Powell's message reinforces points he made Wednesday at a news conference after the Fed's latest policy meeting. When the meeting ended, the central bank's policymakers issued updated forecasts that sharply upgraded their outlook, with the economy expected to accelerate quickly this year. At the same time, their consensus forecast showed that the officials expect to keep their benchmark rate pinned near zero through 2023, despite concerns in financial markets about potentially higher inflation.

In his opinion piece, Powell says that in February 2020, he and other Fed officials had been monitoring the COVID-19 outbreak in China but didn't think it would cause major harm in the United States.
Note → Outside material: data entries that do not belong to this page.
/-- MGT_EVT_CTL: Ring enable and size (spec/18_errors_ordering_replay.md, register map). -/
def MGT_EVT_CTL : Reg := { blk := 0, off := 0x100, rst := 0xc0, rw := 0xf1, legal := [(7, 4, 4, 12)] }
/-- MGT_EVT_BASE: Ring location (spec/18_errors_ordering_replay.md, register map). -/
def MGT_EVT_BASE : Reg := { blk := 0, off := 0x104, rw := 0xfffff }
/-- MGT_EVT_WR: Write index (spec/18_errors_ordering_replay.md, register map). -/
def MGT_EVT_WR : Reg := { blk := 0, off := 0x108 }
/-- MGT_EVT_RD: Read index (spec/18_errors_ordering_replay.md, register map). -/
def MGT_EVT_RD : Reg := { blk := 0, off := 0x10c, rw := 0x1fff }
/-- MGT_EVT_STATUS: Queue occupancy, full and held (spec/18_errors_ordering_replay.md, register map). -/
def MGT_EVT_STATUS : Reg := { blk := 0, off := 0x110 }
/-- MGT_EVT_POP: Remove the oldest queued record (spec/18_errors_ordering_replay.md, register map). -/
def MGT_EVT_POP : Reg := { blk := 0, off := 0x114 }
/-- MGT_HEALTH: Degraded and failed blocks (spec/18_errors_ordering_replay.md, register map). -/
def MGT_HEALTH : Reg := { blk := 0, off := 0x118 }
/-- MGT_CNT_CLR: Counter clears (spec/18_errors_ordering_replay.md, register map). -/
def MGT_CNT_CLR : Reg := { blk := 0, off := 0x11c }
/-- MGT_EVT_SENT: LNK send index (spec/18_errors_ordering_replay.md, register map). -/
def MGT_EVT_SENT : Reg := { blk := 0, off := 0x120 }
/-- MGT_ABSENT: Absent-block events raised (R10) (spec/18_errors_ordering_replay.md, register map). -/
def MGT_ABSENT : Reg := { blk := 0, off := 0x124, w1c := 0xffff }
/-- MGT_EVT_CNT: Records accepted (spec/18_errors_ordering_replay.md, register map). -/
def MGT_EVT_CNT : Reg := { blk := 0, off := 0x140, cnt := true }
/-- MGT_EVT_LOST_CNT: Records dropped (spec/18_errors_ordering_replay.md, register map). -/
def MGT_EVT_LOST_CNT : Reg := { blk := 0, off := 0x148, cnt := true }
/-- MGT_EVT_HEAD: Oldest queued record, bytes 4w to 4w + 3 (spec/18_errors_ordering_replay.md, register map). -/
def MGT_EVT_HEAD : Reg := { blk := 0, off := 0x180, dims := [(0x4, 8)] }
/-- MGT_REC_CTL: Recorder settings (spec/18_errors_ordering_replay.md, register map). -/
def MGT_REC_CTL : Reg := { blk := 0, off := 0x200, rst := 0x783c0140, rw := 0xffff01cf }
/-- MGT_REC_BASE: Ring location (spec/18_errors_ordering_replay.md, register map). -/
def MGT_REC_BASE : Reg := { blk := 0, off := 0x204, rw := 0xfffff }
/-- MGT_REC_SIZE: Ring size (spec/18_errors_ordering_replay.md, register map). -/
def MGT_REC_SIZE : Reg := { blk := 0, off := 0x208, rst := 0x1, rw := 0x7f, legal := [(6, 0, 1, 64)] }
/-- MGT_REC_TRIG: Trigger match (spec/18_errors_ordering_replay.md, register map). -/
def MGT_REC_TRIG : Reg := { blk := 0, off := 0x20c, rst := 0xffff, rw := 0x8fffffff }
/-- MGT_REC_CMD: Commands (spec/18_errors_ordering_replay.md, register map). -/
def MGT_REC_CMD : Reg := { blk := 0, off := 0x210 }
/-- MGT_REC_STATUS: State and result (spec/18_errors_ordering_replay.md, register map). -/
def MGT_REC_STATUS : Reg := { blk := 0, off := 0x214 }
/-- MGT_REC_HEAD: Write offset (spec/18_errors_ordering_replay.md, register map). -/
def MGT_REC_HEAD : Reg := { blk := 0, off := 0x218 }
/-- MGT_REC_OLDEST: Oldest complete checkpoint (spec/18_errors_ordering_replay.md, register map). -/
def MGT_REC_OLDEST : Reg := { blk := 0, off := 0x21c }
/-- MGT_REC_FROM: Re-run start (spec/18_errors_ordering_replay.md, register map). -/
def MGT_REC_FROM : Reg := { blk := 0, off := 0x220, rw := 0x3ffffff }
/-- MGT_REC_UNTIL: Re-run end (spec/18_errors_ordering_replay.md, register map). -/
def MGT_REC_UNTIL : Reg := { blk := 0, off := 0x224, rw := 0x3ffffff }
/-- MGT_REC_MARK: Software mark (spec/18_errors_ordering_replay.md, register map). -/
def MGT_REC_MARK : Reg := { blk := 0, off := 0x228 }
/-- MGT_REC_DIFF: First mismatch (spec/18_errors_ordering_replay.md, register map). -/
def MGT_REC_DIFF : Reg := { blk := 0, off := 0x22c }
/-- MGT_REC_DIFF_FRAME: Frame of the first mismatch (spec/18_errors_ordering_replay.md, register map). -/
def MGT_REC_DIFF_FRAME : Reg := { blk := 0, off := 0x230 }
/-- MGT_REC_ITEM_CNT: Items written (spec/18_errors_ordering_replay.md, register map). -/
def MGT_REC_ITEM_CNT : Reg := { blk := 0, off := 0x240, cnt := true }
/-- MGT_REC_GAP_CNT: Items dropped (spec/18_errors_ordering_replay.md, register map). -/
def MGT_REC_GAP_CNT : Reg := { blk := 0, off := 0x248, cnt := true }
/-- MGT_REC_DIFF_CNT: Re-run mismatches (spec/18_errors_ordering_replay.md, register map). -/
def MGT_REC_DIFF_CNT : Reg := { blk := 0, off := 0x250, cnt := true }
/-- MGT_BOOT_STATUS: Boot stage and parallel steps (spec/20_bringup.md, register map). -/
def MGT_BOOT_STATUS : Reg := { blk := 0, off := 0x300 }
/-- MGT_BOOT_CTL: Boot options (spec/20_bringup.md, register map). -/
def MGT_BOOT_CTL : Reg := { blk := 0, off := 0x304, rst := 0x3, rw := 0x3 }
/-- MGT_RST_CMD: Software reset (spec/20_bringup.md, register map). -/
def MGT_RST_CMD : Reg := { blk := 0, off := 0x308 }
/-- MGT_RST_CAUSE: Causes of the last resets (spec/20_bringup.md, register map). -/
def MGT_RST_CAUSE : Reg := { blk := 0, off := 0x30c, rst := 0x1, rw := 0x1f, rws := 0x1f }
/-- MGT_I3C_PID_HI: Characteristics and provisional ID [47:32] (spec/20_bringup.md, register map). -/
def MGT_I3C_PID_HI : Reg := { blk := 0, off := 0x340, dims := [(0x8, 16)] }
/-- MGT_I3C_PID_LO: Provisional ID [31:0] (spec/20_bringup.md, register map). -/
def MGT_I3C_PID_LO : Reg := { blk := 0, off := 0x344, dims := [(0x8, 16)] }

/-- Every register of MGT beyond the common header. -/
def allMgt : List Reg := [
  MGT_EVT_CTL, MGT_EVT_BASE, MGT_EVT_WR, MGT_EVT_RD, MGT_EVT_STATUS, MGT_EVT_POP, MGT_HEALTH,
  MGT_CNT_CLR, MGT_EVT_SENT, MGT_ABSENT, MGT_EVT_CNT, MGT_EVT_LOST_CNT, MGT_EVT_HEAD,
  MGT_REC_CTL, MGT_REC_BASE, MGT_REC_SIZE, MGT_REC_TRIG, MGT_REC_CMD, MGT_REC_STATUS,
  MGT_REC_HEAD, MGT_REC_OLDEST, MGT_REC_FROM, MGT_REC_UNTIL, MGT_REC_MARK, MGT_REC_DIFF,
  MGT_REC_DIFF_FRAME, MGT_REC_ITEM_CNT, MGT_REC_GAP_CNT, MGT_REC_DIFF_CNT, MGT_BOOT_STATUS,
  MGT_BOOT_CTL, MGT_RST_CMD, MGT_RST_CAUSE, MGT_I3C_PID_HI, MGT_I3C_PID_LO]

/-- SEC_LOAD_STATUS: Outcome of this boot's load (spec/02_configuration_bitstream.md, register map). -/
def SEC_LOAD_STATUS : Reg := { blk := 1, off := 0x400 }
/-- SEC_LOAD_NEXT: Boot order for later resets (spec/02_configuration_bitstream.md, register map). -/
def SEC_LOAD_NEXT : Reg := { blk := 1, off := 0x404, rw := 0x3, rws := 0x3 }
/-- SEC_FLASH_CMD: Flash command (spec/02_configuration_bitstream.md, register map). -/
def SEC_FLASH_CMD : Reg := { blk := 1, off := 0x408 }
/-- SEC_FLASH_STATUS: Flash command state and result (spec/02_configuration_bitstream.md, register map). -/
def SEC_FLASH_STATUS : Reg := { blk := 1, off := 0x40c }
/-- SEC_FLASH_ADDR: Sector within the slot for PROGRAM (spec/02_configuration_bitstream.md, register map). -/
def SEC_FLASH_ADDR : Reg := { blk := 1, off := 0x410, rw := 0x7ff000 }
/-- SEC_LOAD_DIGEST: SHA-384 digest of the accepted container's signed range; word 0 holds the first four digest bytes, first byte in bits [31:24] (spec/02_configuration_bitstream.md, register map). -/
def SEC_LOAD_DIGEST : Reg := { blk := 1, off := 0x440, dims := [(0x4, 12)] }
/-- SEC_FLASH_WIN: 4 KiB program window, class I (spec/02_configuration_bitstream.md, register map). -/
def SEC_FLASH_WIN : Reg := { blk := 1, off := 0x1000, dims := [(0x4, 1024)], rw := 0xffffffff }
/-- SEC_STATUS: Lifecycle, debug, key sets (spec/19_security_and_attestation.md, register map). -/
def SEC_STATUS : Reg := { blk := 1, off := 0x100 }
/-- SEC_LOCK: Command source lock (spec/19_security_and_attestation.md, register map). -/
def SEC_LOCK : Reg := { blk := 1, off := 0x104, rw := 0x7f }
/-- SEC_SERIAL: Device serial (spec/19_security_and_attestation.md, register map). -/
def SEC_SERIAL : Reg := { blk := 1, off := 0x108, dims := [(0x4, 4)] }
/-- SEC_ROLLBACK: Anti-rollback value (spec/19_security_and_attestation.md, register map). -/
def SEC_ROLLBACK : Reg := { blk := 1, off := 0x118 }
/-- SEC_OTP_CMD: OTP commands (spec/19_security_and_attestation.md, register map). -/
def SEC_OTP_CMD : Reg := { blk := 1, off := 0x11c }
/-- SEC_OTP_STATUS: OTP command result (spec/19_security_and_attestation.md, register map). -/
def SEC_OTP_STATUS : Reg := { blk := 1, off := 0x120 }
/-- SEC_ATT_CTL: Attestation request (spec/19_security_and_attestation.md, register map). -/
def SEC_ATT_CTL : Reg := { blk := 1, off := 0x124 }
/-- SEC_ATT_STATUS: Attestation result (spec/19_security_and_attestation.md, register map). -/
def SEC_ATT_STATUS : Reg := { blk := 1, off := 0x128 }
/-- SEC_ATT_LEAF: Next leaf (spec/19_security_and_attestation.md, register map). -/
def SEC_ATT_LEAF : Reg := { blk := 1, off := 0x12c }
/-- SEC_ATT_REMAIN: Leaves remaining (spec/19_security_and_attestation.md, register map). -/
def SEC_ATT_REMAIN : Reg := { blk := 1, off := 0x130 }
/-- SEC_ATT_NONCE: Nonce; byte 0 in [31:24] of word 0 (spec/19_security_and_attestation.md, register map). -/
def SEC_ATT_NONCE : Reg := { blk := 1, off := 0x140, dims := [(0x4, 12)], rw := 0xffffffff }
/-- SEC_KEY_CMD: Key commands (spec/19_security_and_attestation.md, register map). -/
def SEC_KEY_CMD : Reg := { blk := 1, off := 0x180 }
/-- SEC_KEY_STATUS: Key command result (spec/19_security_and_attestation.md, register map). -/
def SEC_KEY_STATUS : Reg := { blk := 1, off := 0x184 }
/-- SEC_KEY_PEER: Peer public key, 0x0190 to 0x01EF (spec/19_security_and_attestation.md, register map). -/
def SEC_KEY_PEER : Reg := { blk := 1, off := 0x190, dims := [(0x4, 24)], rw := 0xffffffff }
/-- SEC_KEY_OFFER: Signed offer (spec/19_security_and_attestation.md, register map). -/
def SEC_KEY_OFFER : Reg := { blk := 1, off := 0x200, dims := [(0x4, 54)] }
/-- SEC_DEBUG_CMD: Debug unlock (spec/19_security_and_attestation.md, register map). -/
def SEC_DEBUG_CMD : Reg := { blk := 1, off := 0x300 }
/-- SEC_DEBUG_STATUS: Unlock result (spec/19_security_and_attestation.md, register map). -/
def SEC_DEBUG_STATUS : Reg := { blk := 1, off := 0x304 }
/-- SEC_CERT: Identity certificate (spec/19_security_and_attestation.md, register map). -/
def SEC_CERT : Reg := { blk := 1, off := 0x800, dims := [(0x4, 512)] }
/-- SEC_ATT_REPORT: Last report (spec/19_security_and_attestation.md, register map). -/
def SEC_ATT_REPORT : Reg := { blk := 1, off := 0x2000, dims := [(0x4, 781)] }
/-- SEC_LOAD_STREAM: Container stream window (spec/20_bringup.md, register map). -/
def SEC_LOAD_STREAM : Reg := { blk := 1, off := 0x420 }
/-- SEC_LOAD_COUNT: Bytes received (spec/20_bringup.md, register map). -/
def SEC_LOAD_COUNT : Reg := { blk := 1, off := 0x424 }

/-- Every register of SEC beyond the common header. -/
def allSec : List Reg := [
  SEC_LOAD_STATUS, SEC_LOAD_NEXT, SEC_FLASH_CMD, SEC_FLASH_STATUS, SEC_FLASH_ADDR,
  SEC_LOAD_DIGEST, SEC_FLASH_WIN, SEC_STATUS, SEC_LOCK, SEC_SERIAL, SEC_ROLLBACK,
  SEC_OTP_CMD, SEC_OTP_STATUS, SEC_ATT_CTL, SEC_ATT_STATUS, SEC_ATT_LEAF, SEC_ATT_REMAIN,
  SEC_ATT_NONCE, SEC_KEY_CMD, SEC_KEY_STATUS, SEC_KEY_PEER, SEC_KEY_OFFER, SEC_DEBUG_CMD,
  SEC_DEBUG_STATUS, SEC_CERT, SEC_ATT_REPORT, SEC_LOAD_STREAM, SEC_LOAD_COUNT]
But he says that at a meeting he was attending of finance officials from the Group of 20 major industrial countries, it became clear that the virus was spreading quickly and widely.
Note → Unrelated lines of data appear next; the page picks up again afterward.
-- ==== Sys2Proof/Machine/Cal.lean ====
section
/-!
DEFINITION. CAL: trims, where they take effect, and their calibration from scrambled data (R320 to R331).
-/
namespace Sys2Proof.Machine

/-- The calibration state of lane n. -/
def State.calLane (s : State) (n : Nat) : CalLane := s.calLanes.get {} n

/-- The state with the calibration state of lane n changed. -/
def State.modCalLane (s : State) (n : Nat) (f : CalLane → CalLane) : State := { s with calLanes := s.calLanes.upd {} n f }

/-- The calibration state of group g. -/
def State.calGroup (s : State) (g : Nat) : CalGroup := s.calGroups.get {} g

/-- The state with the calibration state of group g changed. -/
def State.modCalGroup (s : State) (g : Nat) (f : CalGroup → CalGroup) : State := { s with calGroups := s.calGroups.upd {} g f }

/-- The value of a trim by its kind (R320). -/
def Trims.get (t : Trims) : Nat → Int
  | 1 => t.txImp
  | 2 => t.rxTerm
  | 3 => t.txDcd
  | 4 => t.rxOfs
  | 5 => t.eyeOfs
  | 6 => t.rxDcd
  | 7 => t.piCtr
  | _ => 0

/-- The trims with one of them replaced. -/
def Trims.put (t : Trims) (k : Nat) (v : Int) : Trims :=
  match k with
  | 1 => { t with txImp := v }
  | 2 => { t with rxTerm := v }
  | 3 => { t with txDcd := v }
  | 4 => { t with rxOfs := v }
  | 5 => { t with eyeOfs := v }
  | 6 => { t with rxDcd := v }
  | 7 => { t with piCtr := v }
  | _ => t

/-- The least and greatest value of a trim (R320). -/
def trimLo (k : Nat) : Int := if k = 1 ∨ k = 2 then 0 else if k = 4 ∨ k = 5 then -32 else -16
def trimHi (k : Nat) : Int := if k = 1 ∨ k = 2 then 31 else if k = 4 ∨ k = 5 then 31 else 15

/-- Whether a trim is one of the transmitter (R320): TX_IMP and TX_DCD. -/
def txTrim (k : Nat) : Bool := k == 1 || k == 3

/-- Whether a lane carries link blocks in the direction of a trim (R327): an ACTIVE lane whose direction is active. A lane in SYNC
carries none (assumption log 41). -/
def carriesFor (l : Lane) (k : Nat) : Bool := l.state == 5 && (if txTrim k then l.txPm == 0 else l.rxPm == 0)

/-- Puts a trim in force at its staged value. -/
def forceTrim (n k : Nat) (s : State) : State :=
  s.modCalLane n fun c => { c with
    force := c.force.put k (c.staged.get k), softPend := c.softPend.filter (· != k), ramping := c.ramping.filter (· != k) }

/-- RX_OFS belongs to LNE's tracker (R328): a staged value loads the lane's trim in OFF, DETECT and FAILED, and waits
otherwise. -/
def settleOfs (n : Nat) (s : State) : State :=
  let c := s.calLane n
  let l := s.lane n
  if c.ofsPend && (l.state == 1 || l.state == 2 || l.state == 8) then
    (s.modLane n fun l => { l with trim := c.staged.rxOfs }).modCalLane n fun c => { c with ofsPend := false }
  else s

/-- Staged trims that take effect at once do so (R327): EYE_OFS unless a scan is busy, and every trim of a lane that does
not carry link blocks in its direction. -/
def settleTrims (n : Nat) (s : State) : State :=
  settleOfs n ([1, 2, 3, 5, 6, 7].foldl (fun s k =>
    let free := if k = 5 then !(s.lane n).eyeBusy else !(carriesFor (s.lane n) k)
    if free && decide ((s.calLane n).staged.get k ≠ (s.calLane n).force.get k) then forceTrim n k s else s) s)

/-- Whether every staged step of a lane's calibrated trims is in force (R326). -/
def CalLane.applied (c : CalLane) : Bool := [5, 6, 7].all fun k => decide (c.staged.get k = c.force.get k)

/-- The lanes of group g that the LANES section assigns. -/
def State.groupLanes (s : State) (g : Nat) : List Nat :=
  ((List.range 8).map (8 * g + ·)).filter fun n => (s.cfg.portOfLane? n).isSome

/-- CAL_UPTIME in ms (R331). -/
def State.uptimeMs (s : State) : Nat := s.now / msCore

/-- The start of a calibration (R322, R324, R326): the ACTIVE lanes take part, but for those whose eye scan is busy.
`ended` handles a calibration that ends at once. -/
def calBegin (g : Nat) (s : State) : State :=
  let act := (s.groupLanes g).filter fun n => (s.lane n).state == 5
  let s1 := (s.groupLanes g).foldl (fun s n =>
    let busy := (s.lane n).eyeBusy
    let on := (s.lane n).state == 5
    s.modCalLane n fun c => { c with
      taking := on && !busy, runA := [], runNow := [], res := if on && busy then 4 else c.res }) s
  if act.isEmpty then s1.modCalGroup g fun c => { c with state := 1, result := 5, iter := 0 }
  else s1.modCalGroup g fun c => { c with state := 2, iter := 1, runB := false, sub := 0, startTemp := c.temp }

/-- The event of a calibration that ends (R326). -/
def calEvent (g : Nat) (s : State) : State := raiseDone 3 g (Rg.CAL_G_STATUS.at [g]) (s.calGroup g).result 0 s

/-- The lanes of a group that take part in its calibration. -/
def State.taking (s : State) (g : Nat) : List Nat := (s.groupLanes g).filter fun n => (s.calLane n).taking

/-- A calibration is over (R326): its result and event; CONVERGED and ITER_LIMIT count and set θ_cal and CAL_G_LAST. A stop discards
every run, so it gives the lanes no result. -/
def calFinish (g result : Nat) (s : State) : State :=
  let counted := result == 1 || result == 2
  let s1 := s.modCalGroup g fun c => { c with
    state := 1, result := result, last := if counted then s.uptimeMs else c.last, calTemp := if counted then some c.startTemp else c.calTemp }
  let s2 := (s1.groupLanes g).foldl (fun s n => s.modCalLane n fun c => { c with res := if c.taking && result != 3 then 1 else c.res, taking := false, runA := [], runNow := [] }) s1
  calEvent g (if counted then count1 Rg.CAL_G_RUN_CNT [g] s2 else s2)

/-- A trigger (R325): starts a calibration in IDLE, waits in RUN and APPLY, and does nothing in OFF. A calibration in which no
lane takes part takes no step and so ends CONVERGED at once (R323). DEDUCED: log entry 41. -/
def calTrigger (g : Nat) (s : State) : State :=
  match (s.calGroup g).state with
  | 1 =>
    let s1 := calBegin g s
    if (s1.calGroup g).state = 1 then calEvent g s1 else if (s1.taking g).isEmpty then calFinish g 1 s1 else s1
  | 2 => s.modCalGroup g fun c => { c with pending := true }
  | 3 => s.modCalGroup g fun c => { c with pending := true }
  | _ => s

/-- A calibration ends (R325, R326): a pending trigger then starts the next. -/
def calEnd (g result : Nat) (s : State) : State :=
  let s3 := calFinish g result s
  if (s3.calGroup g).pending then calTrigger g (s3.modCalGroup g fun c => { c with pending := false }) else s3

/-- Whether every staged step of the lanes of a group is in force. -/
def State.calApplied (s : State) (g : Nat) : Bool := (s.groupLanes g).all fun n => (s.calLane n).applied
He left that meeting, he writes, “with the conviction that its effect would not be confined to faraway lands, as I had thought, but would reach every part of the globe.”

One week later, in early March, the Fed held an emergency policy meeting with what Powell says was one agenda item: “How could we help people get through what was going to be a terribly difficult time?"

The officials concluded, he says, that they had to act forcefully because “the danger to the U.S. economy was grave.”

The central bank proceeded to slash its key short-term interest rate to a record low, started providing support to keep long-term rates low through the purchase of billions of dollars in bonds and established a series of emergency loan facilities to support the financial system.

Even with the Fed's rapid and broad-based response, Powell notes that the “ensuing downturn was unprecedented in speed, breadth and intensity.”

“The pandemic inflicted a cruel and uneven toll on lives and livelihoods," the Fed chair writes.

But, he says, "I truly believe that we will emerge from this crisis stronger and better, as we have done so often before.”